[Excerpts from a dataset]
———
/-! ### delay -/

@[simp] theorem delay_busy (s : State) : (State.delay s).busy = s.busy :=
  by unfold State.delay; refine State.live_keeps State.busy ?_ s; exact fun _ => rfl
@[simp] theorem delay_op (s : State) : (State.delay s).op = s.op :=
  by unfold State.delay; refine State.live_keeps State.op ?_ s; exact fun _ => rfl
@[simp] theorem delay_base (s : State) : (State.delay s).base = s.base :=
  by unfold State.delay; refine State.live_keeps State.base ?_ s; exact fun _ => rfl
@[simp] theorem delay_a (s : State) : (State.delay s).a = s.a :=
  by unfold State.delay; refine State.live_keeps State.a ?_ s; exact fun _ => rfl
@[simp] theorem delay_data (s : State) : (State.delay s).data = s.data :=
  by unfold State.delay; refine State.live_keeps State.data ?_ s; exact fun _ => rfl
@[simp] theorem delay_lastd (s : State) : (State.delay s).lastd = s.lastd :=
  by unfold State.delay; refine State.live_keeps State.lastd ?_ s; exact fun _ => rfl
@[simp] theorem delay_sample (s : State) : (State.delay s).sample = s.sample :=
  by unfold State.delay; refine State.live_keeps State.sample ?_ s; exact fun _ => rfl
@[simp] theorem delay_acc (s : State) : (State.delay s).acc = s.acc :=
  by unfold State.delay; refine State.live_keeps State.acc ?_ s; exact fun _ => rfl
@[simp] theorem delay_rdack (s : State) : (State.delay s).rdack = s.rdack :=
  by unfold State.delay; refine State.live_keeps State.rdack ?_ s; exact fun _ => rfl
@[simp] theorem delay_bitcnt (s : State) : (State.delay s).bitcnt = s.bitcnt :=
  by unfold State.delay; refine State.live_keeps State.bitcnt ?_ s; exact fun _ => rfl
@[simp] theorem delay_widx (s : State) : (State.delay s).widx = s.widx :=
  by unfold State.delay; refine State.live_keeps State.widx ?_ s; exact fun _ => rfl
@[simp] theorem delay_rsp (s : State) : (State.delay s).rsp = s.rsp :=
  by unfold State.delay; refine State.live_keeps State.rsp ?_ s; exact fun _ => rfl
@[simp] theorem delay_buf (s : State) : (State.delay s).buf = s.buf :=
  by unfold State.delay; refine State.live_keeps State.buf ?_ s; exact fun _ => rfl
@[simp] theorem delay_wword (s : State) : (State.delay s).wword = s.wword :=
  by unfold State.delay; refine State.live_keeps State.wword ?_ s; exact fun _ => rfl
@[simp] theorem delay_mport (s : State) : (State.delay s).mport = s.mport :=
  by unfold State.delay; refine State.live_keeps State.mport ?_ s; exact fun _ => rfl
@[simp] theorem delay_script (s : State) : (State.delay s).script = s.script :=
  by unfold State.delay; refine State.live_keeps State.script ?_ s; exact fun _ => rfl
@[simp] theorem delay_modules (s : State) : (State.delay s).modules = s.modules :=
  by unfold State.delay; refine State.live_keeps State.modules ?_ s; exact fun _ => rfl
@[simp] theorem delay_par (s : State) : (State.delay s).par = s.par :=
  by unfold State.delay; refine State.live_keeps State.par ?_ s; exact fun _ => rfl
@[simp] theorem delay_draws (s : State) : (State.delay s).draws = s.draws :=
  by unfold State.delay; refine State.live_keeps State.draws ?_ s; exact fun _ => rfl

/-! ### readSample -/

@[simp] theorem readSample_busy (s : State) : (State.readSample s).busy = s.busy :=
  by unfold State.readSample; refine State.live_keeps State.busy ?_ s; intro; dsimp only; split <;> rfl
@[simp] theorem readSample_op (s : State) : (State.readSample s).op = s.op :=
  by unfold State.readSample; refine State.live_keeps State.op ?_ s; intro; dsimp only; split <;> rfl
@[simp] theorem readSample_base (s : State) : (State.readSample s).base = s.base :=
  by unfold State.readSample; refine State.live_keeps State.base ?_ s; intro; dsimp only; split <;> rfl
@[simp] theorem readSample_a (s : State) : (State.readSample s).a = s.a :=
  by unfold State.readSample; refine State.live_keeps State.a ?_ s; intro; dsimp only; split <;> rfl
@[simp] theorem readSample_data (s : State) : (State.readSample s).data = s.data :=
  by unfold State.readSample; refine State.live_keeps State.data ?_ s; intro; dsimp only; split <;> rfl
@[simp] theorem readSample_lastd (s : State) : (State.readSample s).lastd = s.lastd :=
  by unfold State.readSample; refine State.live_keeps State.lastd ?_ s; intro; dsimp only; split <;> rfl
@[simp] theorem readSample_acc (s : State) : (State.readSample s).acc = s.acc :=
  by unfold State.readSample; refine State.live_keeps State.acc ?_ s; intro; dsimp only; split <;> rfl
@[simp] theorem readSample_rdack (s : State) : (State.readSample s).rdack = s.rdack :=
  by unfold State.readSample; refine State.live_keeps State.rdack ?_ s; intro; dsimp only; split <;> rfl
@[simp] theorem readSample_bitcnt (s : State) : (State.readSample s).bitcnt = s.bitcnt :=
  by unfold State.readSample; refine State.live_keeps State.bitcnt ?_ s; intro; dsimp only; split <;> rfl
@[simp] theorem readSample_widx (s : State) : (State.readSample s).widx = s.widx :=
  by unfold State.readSample; refine State.live_keeps State.widx ?_ s; intro; dsimp only; split <;> rfl
@[simp] theorem readSample_dlycnt (s : State) : (State.readSample s).dlycnt = s.dlycnt :=
  by unfold State.readSample; refine State.live_keeps State.dlycnt ?_ s; intro; dsimp only; split <;> rfl
@[simp] theorem readSample_rsp (s : State) : (State.readSample s).rsp = s.rsp :=
  by unfold State.readSample; refine State.live_keeps State.rsp ?_ s; intro; dsimp only; split <;> rfl
@[simp] theorem readSample_buf (s : State) : (State.readSample s).buf = s.buf :=
  by unfold State.readSample; refine State.live_keeps State.buf ?_ s; intro; dsimp only; split <;> rfl
@[simp] theorem readSample_wword (s : State) : (State.readSample s).wword = s.wword :=
  by unfold State.readSample; refine State.live_keeps State.wword ?_ s; intro; dsimp only; split <;> rfl
@[simp] theorem readSample_script (s : State) : (State.readSample s).script = s.script :=
  by unfold State.readSample; refine State.live_keeps State.script ?_ s; intro; dsimp only; split <;> rfl
@[simp] theorem readSample_par (s : State) : (State.readSample s).par = s.par :=
  by unfold State.readSample; refine State.live_keeps State.par ?_ s; intro; dsimp only; split <;> rfl

/-! ### noteAck -/

@[simp] theorem noteAck_busy (k : Nat) (s : State) : (State.noteAck k s).busy = s.busy :=
  by unfold State.noteAck; refine State.live_keeps State.busy ?_ s; intro; split <;> rfl
@[simp] theorem noteAck_seq (k : Nat) (s : State) : (State.noteAck k s).seq = s.seq :=
  by unfold State.noteAck; refine State.live_keeps State.seq ?_ s; intro; split <;> rfl
@[simp] theorem noteAck_op (k : Nat) (s : State) : (State.noteAck k s).op = s.op :=
  by unfold State.noteAck; refine State.live_keeps State.op ?_ s; intro; split <;> rfl
@[simp] theorem noteAck_base (k : Nat) (s : State) : (State.noteAck k s).base = s.base :=
  by unfold State.noteAck; refine State.live_keeps State.base ?_ s; intro; split <;> rfl
@[simp] theorem noteAck_a (k : Nat) (s : State) : (State.noteAck k s).a = s.a :=
  by unfold State.noteAck; refine State.live_keeps State.a ?_ s; intro; split <;> rfl
@[simp] theorem noteAck_data (k : Nat) (s : State) : (State.noteAck k s).data = s.data :=
  by unfold State.noteAck; refine State.live_keeps State.data ?_ s; intro; split <;> rfl
@[simp] theorem noteAck_lastd (k : Nat) (s : State) : (State.noteAck k s).lastd = s.lastd :=
  by unfold State.noteAck; refine State.live_keeps State.lastd ?_ s; intro; split <;> rfl
@[simp] theorem noteAck_sample (k : Nat) (s : State) : (State.noteAck k s).sample = s.sample :=
  by unfold State.noteAck; refine State.live_keeps State.sample ?_ s; intro; split <;> rfl
@[simp] theorem noteAck_acc (k : Nat) (s : State) : (State.noteAck k s).acc = s.acc :=
  by unfold State.noteAck; refine State.live_keeps State.acc ?_ s; intro; split <;> rfl
@[simp] theorem noteAck_bitcnt (k : Nat) (s : State) : (State.noteAck k s).bitcnt = s.bitcnt :=
  by unfold State.noteAck; refine State.live_keeps State.bitcnt ?_ s; intro; split <;> rfl
@[simp] theorem noteAck_widx (k : Nat) (s : State) : (State.noteAck k s).widx = s.widx :=
  by unfold State.noteAck; refine State.live_keeps State.widx ?_ s; intro; split <;> rfl
@[simp] theorem noteAck_dlycnt (k : Nat) (s : State) : (State.noteAck k s).dlycnt = s.dlycnt :=
  by unfold State.noteAck; refine State.live_keeps State.dlycnt ?_ s; intro; split <;> rfl
@[simp] theorem noteAck_rsp (k : Nat) (s : State) : (State.noteAck k s).rsp = s.rsp :=
  by unfold State.noteAck; refine State.live_keeps State.rsp ?_ s; intro; split <;> rfl
@[simp] theorem noteAck_buf (k : Nat) (s : State) : (State.noteAck k s).buf = s.buf :=
  by unfold State.noteAck; refine State.live_keeps State.buf ?_ s; intro; split <;> rfl
@[simp] theorem noteAck_wword (k : Nat) (s : State) : (State.noteAck k s).wword = s.wword :=
  by unfold State.noteAck; refine State.live_keeps State.wword ?_ s; intro; split <;> rfl
@[simp] theorem noteAck_mport (k : Nat) (s : State) : (State.noteAck k s).mport = s.mport :=
  by unfold State.noteAck; refine State.live_keeps State.mport ?_ s; intro; split <;> rfl
@[simp] theorem noteAck_script (k : Nat) (s : State) : (State.noteAck k s).script = s.script :=
  by unfold State.noteAck; refine State.live_keeps State.script ?_ s; intro; split <;> rfl
@[simp] theorem noteAck_rst (k : Nat) (s : State) : (State.noteAck k s).rst = s.rst :=
  by unfold State.noteAck; refine State.live_keeps State.rst ?_ s; intro; split <;> rfl
@[simp] theorem noteAck_modules (k : Nat) (s : State) : (State.noteAck k s).modules = s.modules :=
  by unfold State.noteAck; refine State.live_keeps State.modules ?_ s; intro; split <;> rfl
@[simp] theorem noteAck_par (k : Nat) (s : State) : (State.noteAck k s).par = s.par :=
  by unfold State.noteAck; refine State.live_keeps State.par ?_ s; intro; split <;> rfl
@[simp] theorem noteAck_trace (k : Nat) (s : State) : (State.noteAck k s).trace = s.trace :=
  by unfold State.noteAck; refine State.live_keeps State.trace ?_ s; intro; split <;> rfl
@[simp] theorem noteAck_draws (k : Nat) (s : State) : (State.noteAck k s).draws = s.draws :=
  by unfold State.noteAck; refine State.live_keeps State.draws ?_ s; intro; split <;> rfl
———
> **WHAT TO WORK ON**:
Search the data for the string "wword" and copy each line where it appears.

> **SOLVED EXERCISE**:
@[simp] theorem delay_wword (s : State) : (State.delay s).wword = s.wword :=
  by unfold State.delay; refine State.live_keeps State.wword ?_ s; exact fun _ => rfl
@[simp] theorem readSample_wword (s : State) : (State.readSample s).wword = s.wword :=
  by unfold State.readSample; refine State.live_keeps State.wword ?_ s; intro; dsimp only; split <;> rfl
@[simp] theorem noteAck_wword (k : Nat) (s : State) : (State.noteAck k s).wword = s.wword :=
  by unfold State.noteAck; refine State.live_keeps State.wword ?_ s; intro; split <;> rfl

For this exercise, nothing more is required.